Rebirth of Qattagon. In Assignment Nor'Dyren by Sydney Van Scyoc, the protagonist, an equipment repairman named Tollan Bailey, is not happy on Earth (an Earth of the near future where machines do all the boring work). He has a meaningless "job" where his employer pays him not to work and there is no real work to do.

His boss diagnoses Tollan as having been infected by a disease: the Protestant Work Ethic. Lucky for Tollan, he is sent off across space to a little planet where the inhabitants are inexplicably mired in a vast array of damaged and decaying equipment and nobody but Tollan has the skills needed to make repairs. Tollan has found the world that is perfect for him: he loves fixing machines.

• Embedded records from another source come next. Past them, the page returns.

theorem keeps_driveOutputs (s : State) {z : State} (h : Keeps z s) : Keeps z (driveOutputs s) := by
  unfold driveOutputs
  dsimp only
  refine keeps_gloveSettle _ (keeps_mk (keeps_setOuts _ s h ?_) rfl rfl rfl (ramKeeps_refl _) (safeKeeps_of_eq rfl rfl))
  by_cases hc : s.safe.causes = 0
  · exact fun x => absurd hc x
  · refine fun _ _ => ?_
    have hw : ∀ n, outWanted s n = false := by
      intro n
      have hs : s.isSafe = true := decide_eq_true hc
      simp [outWanted, hs]
    have : ∀ (l : List Nat) (b : Nat), l.foldl (fun (b : Nat) n => if outWanted s n then b + 2 ^ n else b) b = b := by
      intro l
      induction l with
      | nil => intro b; rfl
      | cons x l ih => intro b; simp [List.foldl_cons, hw x, ih]
    rw [this]
    rfl


theorem keeps_setLife (l : Life) (s : State) {z : State} (h : Keeps z s) : Keeps z (setLife l s) := by
  unfold setLife
  simp (maxDischargeDepth := 40) only [implies_true, ↓keeps_refl, ↓keeps_ite, ↓keeps_foldl, ↓keeps_mk, ↓ramKeeps_refl, ↓safeKeeps_refl, ↓safeKeeps_of_eq, ↓ramKeeps_of_eq, ↓keeps_driveOutputs, ↓keeps_irqChange, h]

theorem keeps_storeCfg (f : Cfg → Cfg) (s : State) {z : State} (h : Keeps z s) : Keeps z (storeCfg f s) := by
  unfold storeCfg
  dsimp only
  (repeat' split) <;> simp (maxDischargeDepth := 40) only [implies_true, ↓keeps_refl, ↓keeps_ite, ↓keeps_foldl, ↓keeps_mk, ↓ramKeeps_refl, ↓safeKeeps_refl, ↓safeKeeps_of_eq, ↓ramKeeps_of_eq, h]

theorem keeps_setCfg (f : Cfg → Cfg) (s : State) {z : State} (h : Keeps z s) : Keeps z (setCfg f s) := by
  unfold setCfg
  simp (maxDischargeDepth := 40) only [implies_true, ↓keeps_refl, ↓keeps_ite, ↓keeps_foldl, ↓keeps_mk, ↓ramKeeps_refl, ↓safeKeeps_refl, ↓safeKeeps_of_eq, ↓ramKeeps_of_eq, ↓keeps_storeCfg, h]

theorem keeps_pendCfg (f : Cfg → Cfg) (s : State) {z : State} (h : Keeps z s) : Keeps z (pendCfg f s) := by
  unfold pendCfg
  simp (maxDischargeDepth := 40) only [implies_true, ↓keeps_refl, ↓keeps_ite, ↓keeps_foldl, ↓keeps_mk, ↓ramKeeps_refl, ↓safeKeeps_refl, ↓safeKeeps_of_eq, ↓ramKeeps_of_eq, ↓keeps_storeCfg, h]

end Sys2Proof.Machine
end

Tollan's happy fate on the world Nor'Dyren is almost as magical as stepping into Escher's topsy-turvy "convex and concave" world where the woman at the upper left is going to go down the stairs and then exit stage right. At the same time, the guy on the ladder at the lower right is climbing up to the balcony where he will be standing 180 degrees flipped around on the other side of the floor that the woman will be walking on. 

I love the way that Sydney Van Scyoc was able to "push" Tollan into the alien culture of Nor'Dyren so as to simultaneously
1)  provide a way to put an end to the decline of Nor'Dyrenese civilization and also
2) provide Tollan with just the kind of world that would make him happy...he even gets the girl.

Tollan is the perfect "potion" for curing the ills of Nor'Dyren, a world that is just strange enough to induce in readers a rich sense of alien mystery and Sci Fi adventure. Van Scyoc was able to use third person omniscient narration but tell the story from Tollan's perspective while he struggled to understand the alien culture he had been suddenly pushed into. The omniscient narrator only dissolved the mystery of Nor'Dyren at the pace achieved by Tollan's rather bumbling exploration of his new world.

popping out of a world that you once inhabited
Pop-corn. Inspired by Assignment: Nor'Dyren, I've long imagined writing a story in which an unhappy protagonist travels to a distant planet and is lucky enough to find that the new environment is a perfect match to the protagonist's temperament. I've been trying to engineer the fan fiction story Assignment: Marune along these lines.

At the end of each of Vance's Alastor Cluster novels he leaves us with a young couple that is a bit adrift... after we finish reading the book we are forced to wonder: what are their fates? It is as if these couples have been dosed with popping-tonic or munched a bunch of pop-corn as the magical antidote to pushing-potion: they have been transformed and they no longer really fit into their world. Being softhearted and with a preference for happy endings, I'm strongly motivated to pull out the pushing-potion and move Vance's characters into a world where they do fit in and will be happy.



On the planet Wyst, the fanciful Jantiff Ravensroke saves and befriends an orphan nomad, Glisten, only to have her disappear into the wastelands along side the Moaning Ocean. At the end of Vance's story (with the help of the Conatic*) Glisten is not only reunited with Jantiff, but she has been cured of her people's odd compulsion to avoid speaking. But would Glisten be happy living on the tranquil planet where Jantiff was born? I think not. What about the planet Marune, is it a better fit for Glisten? We shall see. Something tells me that Glisten is not going to be content to simply sit at Yeak House while Jantiff is off on a mission and facing danger in the Rhune Realms.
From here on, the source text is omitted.